### Prompt:
From the listing below, output only the lines starting at the line that has "def SFC.STATE_SEAL_SW : Fld" and ending at the line that has "def SFC.CFG_SEP_PAIRS : Fld", exactly as they appear, ends included.
╭─ Exercise materials
/-! ### TRM (15_field_io.md, R456) -/
def TRM.CFG_BTN_EN : Fld := ⟨0x040, 0, 1, .rs, 1, 0, 1, .one, .any⟩
def TRM.SEL_POINT : Fld := ⟨0x044, 0, 4, .rw, 0, 0, 1, .one, .upto 8⟩
def TRM.SEL_SRC : Fld := ⟨0x044, 4, 2, .ro, 0, 0, 1, .one, .any⟩
def TRM.BTN_LVL : Fld := ⟨0x048, 0, 3, .ro, 0, 0, 1, .one, .any⟩
def TRM.SEL_LEFT_S : Fld := ⟨0x04C, 0, 9, .ro, 0, 0, 1, .one, .any⟩
def TRM.AO_ZERO_U : Fld := ⟨0x060, 0, 16, .rs, 0, 8, 4, .one, .any⟩
def TRM.AO_SPAN_U : Fld := ⟨0x064, 0, 16, .rs, 0, 8, 4, .one, .any⟩
/-- Every field of the TRM register table, in the table's order (15_field_io.md). -/
def TRM.all : List Fld :=
  [TRM.CFG_BTN_EN, TRM.SEL_POINT, TRM.SEL_SRC, TRM.BTN_LVL, TRM.SEL_LEFT_S, TRM.AO_ZERO_U, TRM.AO_SPAN_U]

/-! ### SFC (09_safety_architecture.md, R275) -/
def SFC.STATE_CODE : Fld := ⟨0x040, 0, 3, .ro, 0, 0, 1, .one, .any⟩
def SFC.STATE_MODE : Fld := ⟨0x040, 3, 1, .ro, 0, 0, 1, .one, .any⟩
def SFC.STATE_SEAL_EN : Fld := ⟨0x040, 4, 1, .ro, 0, 0, 1, .one, .any⟩
def SFC.STATE_SEAL_MATCH : Fld := ⟨0x040, 5, 1, .ro, 0, 0, 1, .one, .any⟩
def SFC.STATE_SEAL_SW : Fld := ⟨0x040, 16, 16, .ro, 0, 0, 1, .one, .any⟩
def SFC.BLOCK_ID_ID : Fld := ⟨0x044, 0, 32, .ro, 0, 0, 1, .one, .any⟩
def SFC.BLOCK_CRC_CODE : Fld := ⟨0x048, 0, 16, .ro, 0, 0, 1, .one, .any⟩
def SFC.BLOCK_TS_LO : Fld := ⟨0x04C, 0, 32, .ro, 0, 0, 1, .one, .any⟩
def SFC.BLOCK_TS_HI : Fld := ⟨0x050, 0, 32, .ro, 0, 0, 1, .one, .any⟩
def SFC.CFG_CARS : Fld := ⟨0x054, 0, 4, .ro, 0, 0, 1, .one, .any⟩
def SFC.CFG_SEP_PAIRS : Fld := ⟨0x054, 4, 3, .ro, 0, 0, 1, .one, .any⟩
def SFC.CFG_DDECK : Fld := ⟨0x054, 8, 4, .ro, 0, 0, 1, .one, .any⟩
def SFC.PERMIT_MOTION : Fld := ⟨0x058, 0, 4, .ro, 0, 0, 1, .one, .any⟩
def SFC.PERMIT_RESCUE : Fld := ⟨0x058, 4, 4, .ro, 0, 0, 1, .one, .any⟩
def SFC.STOPS_CAT1 : Fld := ⟨0x05C, 0, 4, .ro, 0, 0, 1, .one, .any⟩
def SFC.STOPS_CAT0 : Fld := ⟨0x05C, 4, 4, .ro, 0, 0, 1, .one, .any⟩
def SFC.STOPS_PAIR_FLT : Fld := ⟨0x05C, 8, 8, .ro, 0, 0, 1, .one, .any⟩
def SFC.CAR_WHY_BITS : Fld := ⟨0x060, 0, 12, .ro, 1, 4, 4, .one, .any⟩
def SFC.HB_COUNT : Fld := ⟨0x070, 0, 32, .ro, 0, 0, 1, .one, .any⟩
def SFC.FAULT_CODE : Fld := ⟨0x074, 0, 8, .ro, 0, 0, 1, .one, .any⟩
def SFC.FAULT_DETAIL : Fld := ⟨0x074, 8, 24, .ro, 0, 0, 1, .one, .any⟩
/-- Every field of the SFC register table, in the table's order (09_safety_architecture.md). -/
def SFC.all : List Fld :=
  [SFC.STATE_CODE, SFC.STATE_MODE, SFC.STATE_SEAL_EN, SFC.STATE_SEAL_MATCH, SFC.STATE_SEAL_SW, SFC.BLOCK_ID_ID, SFC.BLOCK_CRC_CODE, SFC.BLOCK_TS_LO, SFC.BLOCK_TS_HI, SFC.CFG_CARS, SFC.CFG_SEP_PAIRS, SFC.CFG_DDECK, SFC.PERMIT_MOTION, SFC.PERMIT_RESCUE, SFC.STOPS_CAT1, SFC.STOPS_CAT0, SFC.STOPS_PAIR_FLT, SFC.CAR_WHY_BITS, SFC.HB_COUNT, SFC.FAULT_CODE, SFC.FAULT_DETAIL]

/-! ### SMB (09_safety_architecture.md, R276) -/
def SMB.REQ_OP_OP : Fld := ⟨0x040, 0, 8, .rw, 0, 0, 1, .one, .any⟩
def SMB.REQ_ARG0_V : Fld := ⟨0x044, 0, 32, .rw, 0, 0, 1, .one, .any⟩
def SMB.REQ_ARG1_V : Fld := ⟨0x048, 0, 32, .rw, 0, 0, 1, .one, .any⟩
def SMB.REQ_TAG_TAG : Fld := ⟨0x04C, 0, 16, .rw, 0, 0, 1, .one, .any⟩
def SMB.REQ_GO_GO : Fld := ⟨0x050, 0, 1, .w1, 0, 0, 1, .one, .any⟩
def SMB.REP_STATE : Fld := ⟨0x054, 0, 3, .ro, 0, 0, 1, .one, .any⟩
def SMB.REP_REASON : Fld := ⟨0x054, 8, 8, .ro, 0, 0, 1, .one, .any⟩
def SMB.REP_TAG : Fld := ⟨0x054, 16, 16, .ro, 0, 0, 1, .one, .any⟩
def SMB.REP_DATA0 : Fld := ⟨0x058, 0, 32, .ro, 0, 0, 1, .one, .any⟩
def SMB.REP_DATA1 : Fld := ⟨0x05C, 0, 32, .ro, 0, 0, 1, .one, .any⟩
/-- Every field of the SMB register table, in the table's order (09_safety_architecture.md). -/
def SMB.all : List Fld :=
  [SMB.REQ_OP_OP, SMB.REQ_ARG0_V, SMB.REQ_ARG1_V, SMB.REQ_TAG_TAG, SMB.REQ_GO_GO, SMB.REP_STATE, SMB.REP_REASON, SMB.REP_TAG, SMB.REP_DATA0, SMB.REP_DATA1]

/-! ### THS (09_safety_architecture.md, R277) -/
def THS.MODE_NATIVE : Fld := ⟨0x040, 0, 1, .ro, 0, 0, 1, .one, .any⟩
def THS.MODE_FOLLOWER : Fld := ⟨0x040, 1, 1, .ro, 0, 0, 1, .one, .any⟩
def THS.MODE_HB_OK : Fld := ⟨0x040, 2, 1, .ro, 0, 0, 1, .one, .any⟩
def THS.MODE_BLOCK_OK : Fld := ⟨0x040, 3, 1, .ro, 0, 0, 1, .one, .any⟩
def THS.MODE_SO_LS : Fld := ⟨0x040, 8, 8, .ro, 0, 0, 1, .one, .any⟩
def THS.IN_CH : Fld := ⟨0x044, 0, 16, .ro, 0, 0, 1, .one, .any⟩
def THS.IN_PAIR_ACT : Fld := ⟨0x044, 16, 8, .ro, 0, 0, 1, .one, .any⟩
def THS.IN_PAIR_FLT : Fld := ⟨0x044, 24, 8, .ro, 0, 0, 1, .one, .any⟩
def THS.TP_LVL : Fld := ⟨0x048, 0, 4, .ro, 0, 0, 1, .one, .any⟩
def THS.TP_OVL : Fld := ⟨0x048, 4, 4, .ro, 0, 0, 1, .one, .any⟩
def THS.TP_BLANK : Fld := ⟨0x048, 8, 4, .ro, 0, 0, 1, .one, .any⟩
def THS.CARS_TRIP : Fld := ⟨0x04C, 0, 4, .ro, 0, 0, 1, .one, .any⟩
def THS.CARS_BRIDGED : Fld := ⟨0x04C, 4, 4, .ro, 0, 0, 1, .one, .any⟩
def THS.CARS_DOOR_PERMIT : Fld := ⟨0x04C, 8, 4, .ro, 0, 0, 1, .one, .any⟩
def THS.CARS_T_GOOD : Fld := ⟨0x04C, 12, 4, .ro, 0, 0, 1, .one, .any⟩
def THS.CAR_XT_UM : Fld := ⟨0x060, 0, 32, .ro, 0, 32, 4, .one, .any⟩
def THS.CAR_VT_UMS : Fld := ⟨0x064, 0, 32, .ro, 0, 32, 4, .one, .any⟩
def THS.CAR_ST_CAUSE : Fld := ⟨0x068, 0, 4, .ro, 0, 32, 4, .one, .any⟩
def THS.CAR_ST_LAND : Fld := ⟨0x068, 8, 8, .ro, 255, 32, 4, .one, .any⟩
def THS.CAR_ST_BIN : Fld := ⟨0x068, 16, 6, .ro, 0, 32, 4, .one, .any⟩
def THS.CAR_TRIP_TS_LO : Fld := ⟨0x06C, 0, 32, .ro, 0, 32, 4, .one, .any⟩
def THS.CAR_TRIP_TS_HI : Fld := ⟨0x070, 0, 32, .ro, 0, 32, 4, .one, .any⟩
def THS.CAR_TBAD_COUNT : Fld := ⟨0x074, 0, 16, .ro, 0, 32, 4, .one, .any⟩
def THS.PR_GAP_UM : Fld := ⟨0x0E0, 0, 32, .ro, 0, 16, 3, .one, .any⟩
def THS.PR_THR_UM : Fld := ⟨0x0E4, 0, 32, .ro, 0, 16, 3, .one, .any⟩
def THS.PR_ST_TRIP : Fld := ⟨0x0E8, 0, 1, .ro, 0, 16, 3, .one, .any⟩
/-- Every field of the THS register table, in the table's order (09_safety_architecture.md). -/
def THS.all : List Fld :=
  [THS.MODE_NATIVE, THS.MODE_FOLLOWER, THS.MODE_HB_OK, THS.MODE_BLOCK_OK, THS.MODE_SO_LS, THS.IN_CH, THS.IN_PAIR_ACT, THS.IN_PAIR_FLT, THS.TP_LVL, THS.TP_OVL, THS.TP_BLANK, THS.CARS_TRIP, THS.CARS_BRIDGED, THS.CARS_DOOR_PERMIT, THS.CARS_T_GOOD, THS.CAR_XT_UM, THS.CAR_VT_UMS, THS.CAR_ST_CAUSE, THS.CAR_ST_LAND, THS.CAR_ST_BIN, THS.CAR_TRIP_TS_LO, THS.CAR_TRIP_TS_HI, THS.CAR_TBAD_COUNT, THS.PR_GAP_UM, THS.PR_THR_UM, THS.PR_ST_TRIP]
╰─
### Problem solution:
def SFC.STATE_SEAL_SW : Fld := ⟨0x040, 16, 16, .ro, 0, 0, 1, .one, .any⟩
def SFC.BLOCK_ID_ID : Fld := ⟨0x044, 0, 32, .ro, 0, 0, 1, .one, .any⟩
def SFC.BLOCK_CRC_CODE : Fld := ⟨0x048, 0, 16, .ro, 0, 0, 1, .one, .any⟩
def SFC.BLOCK_TS_LO : Fld := ⟨0x04C, 0, 32, .ro, 0, 0, 1, .one, .any⟩
def SFC.BLOCK_TS_HI : Fld := ⟨0x050, 0, 32, .ro, 0, 0, 1, .one, .any⟩
def SFC.CFG_CARS : Fld := ⟨0x054, 0, 4, .ro, 0, 0, 1, .one, .any⟩
def SFC.CFG_SEP_PAIRS : Fld := ⟨0x054, 4, 3, .ro, 0, 0, 1, .one, .any⟩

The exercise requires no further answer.